- [Input data]:
-- ==== Sys2Proof/Tests/Slice0.lean ====
section
/-! SUPPORT. The model's own tests. Expected results are the vectors of spec/95_test_vectors.md, named in each comment
(S, B, T, I, N, L, K, Q, P-, E, A, P), or words written from 30_encoding R90, R98. The theorems `witness_<Name>` show
states and operands that meet the hypotheses of `Obligations.<Name>`, clause by clause. -/

namespace Sys2Proof.Tests

open Sys2Proof.Machine

/-! ### Helpers -/

/-- The state after one command word has run from `s`. -/
def run (s : State) (w : Nat) : Option State := nextOf (step (s.withFetchWord 32 w))

/-- `s` with bytes in IN_MEM and both length operands. -/
def withInput (s : State) (bs : List Byte) (len nbits : Nat) : State :=
  { s with inMem := Memory.holding 0 bs, inLen := BitVec.ofNat 32 len, inNbits := BitVec.ofNat 32 nbits }

/-- Committed patterns. -/
def withPatterns (s : State) (onePat : Word) (oneLen : BitVec 6) (zeroPat : Word) (zeroLen : BitVec 6) : State :=
  { s with onePat := onePat, oneLen := oneLen, zeroPat := zeroPat, zeroLen := zeroLen, cfgValid := true }

/-- The state after a successful CONFIGURE with oneSeq = [1,0] and zeroSeq = [0,1]. -/
def configured : State := { withPatterns State.reset 2 2 1 2 with cmd := 1, done := true }

/-- STATUS, OUT_NBITS and the output bytes. -/
def shown (o : Option State) : Option (Nat × Nat × List Byte) :=
  o.map fun t => (t.statusWord.toNat, t.outNbits.toNat, t.outMem.readBytes t.outLen.toNat)

/-- STATUS and RESULT. -/
def shownResult (o : Option State) : Option (Nat × Nat) := o.map fun t => (t.statusWord.toNat, t.result.toNat)

/-! ### WellFormed: a term each check refuses -/

theorem test_width_64_is_ill_formed : (Instr.intToBits 64).wellFormed = false := by decide
theorem test_width_63_is_well_formed : (Instr.intToBits 63).wellFormed = true := by decide

/-! ### Command words written out from 30_encoding R90, R98 -/

theorem test_decode_configure :
    decodeTableWord 32 0b00000000000000000000000000000001 = some .configure := by decide
theorem test_decode_decodeBytes :
    decodeTableWord 32 0b00000000000000000000000000000010 = some .decodeBytes := by decide
theorem test_decode_decodeBits :
    decodeTableWord 32 0b00000000000000000000000000000011 = some .decodeBits := by decide
theorem test_decode_bytesToBits :
    decodeTableWord 32 0b00000000000000000000000000000100 = some .bytesToBits := by decide
theorem test_decode_bitsToBytes :
    decodeTableWord 32 0b00000000000000000000000000000101 = some .bitsToBytes := by decide
theorem test_decode_intToBits :
    decodeTableWord 32 0b00000000000000000010100000000110 = some (.intToBits 40) := by decide
theorem test_decode_bitsToInt_inv :
    decodeTableWord 32 0b00000000000000000000000000010111 = some (.bitsToInt true false) := by decide
theorem test_decode_bitsToInt_rev :
    decodeTableWord 32 0b00000000000000000000000000100111 = some (.bitsToInt false true) := by decide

- [Required action]: The records shown earlier should all be returned verbatim.

- [Answer area]:
-- ==== Sys2Proof/Tests/Slice0.lean ====
section
/-! SUPPORT. The model's own tests. Expected results are the vectors of spec/95_test_vectors.md, named in each comment
(S, B, T, I, N, L, K, Q, P-, E, A, P), or words written from 30_encoding R90, R98. The theorems `witness_<Name>` show
states and operands that meet the hypotheses of `Obligations.<Name>`, clause by clause. -/

namespace Sys2Proof.Tests

open Sys2Proof.Machine

/-! ### Helpers -/

/-- The state after one command word has run from `s`. -/
def run (s : State) (w : Nat) : Option State := nextOf (step (s.withFetchWord 32 w))

/-- `s` with bytes in IN_MEM and both length operands. -/
def withInput (s : State) (bs : List Byte) (len nbits : Nat) : State :=
  { s with inMem := Memory.holding 0 bs, inLen := BitVec.ofNat 32 len, inNbits := BitVec.ofNat 32 nbits }

/-- Committed patterns. -/
def withPatterns (s : State) (onePat : Word) (oneLen : BitVec 6) (zeroPat : Word) (zeroLen : BitVec 6) : State :=
  { s with onePat := onePat, oneLen := oneLen, zeroPat := zeroPat, zeroLen := zeroLen, cfgValid := true }

/-- The state after a successful CONFIGURE with oneSeq = [1,0] and zeroSeq = [0,1]. -/
def configured : State := { withPatterns State.reset 2 2 1 2 with cmd := 1, done := true }

/-- STATUS, OUT_NBITS and the output bytes. -/
def shown (o : Option State) : Option (Nat × Nat × List Byte) :=
  o.map fun t => (t.statusWord.toNat, t.outNbits.toNat, t.outMem.readBytes t.outLen.toNat)

/-- STATUS and RESULT. -/
def shownResult (o : Option State) : Option (Nat × Nat) := o.map fun t => (t.statusWord.toNat, t.result.toNat)

/-! ### WellFormed: a term each check refuses -/

theorem test_width_64_is_ill_formed : (Instr.intToBits 64).wellFormed = false := by decide
theorem test_width_63_is_well_formed : (Instr.intToBits 63).wellFormed = true := by decide

/-! ### Command words written out from 30_encoding R90, R98 -/

theorem test_decode_configure :
    decodeTableWord 32 0b00000000000000000000000000000001 = some .configure := by decide
theorem test_decode_decodeBytes :
    decodeTableWord 32 0b00000000000000000000000000000010 = some .decodeBytes := by decide
theorem test_decode_decodeBits :
    decodeTableWord 32 0b00000000000000000000000000000011 = some .decodeBits := by decide
theorem test_decode_bytesToBits :
    decodeTableWord 32 0b00000000000000000000000000000100 = some .bytesToBits := by decide
theorem test_decode_bitsToBytes :
    decodeTableWord 32 0b00000000000000000000000000000101 = some .bitsToBytes := by decide
theorem test_decode_intToBits :
    decodeTableWord 32 0b00000000000000000010100000000110 = some (.intToBits 40) := by decide
theorem test_decode_bitsToInt_inv :
    decodeTableWord 32 0b00000000000000000000000000010111 = some (.bitsToInt true false) := by decide
theorem test_decode_bitsToInt_rev :
    decodeTableWord 32 0b00000000000000000000000000100111 = some (.bitsToInt false true) := by decide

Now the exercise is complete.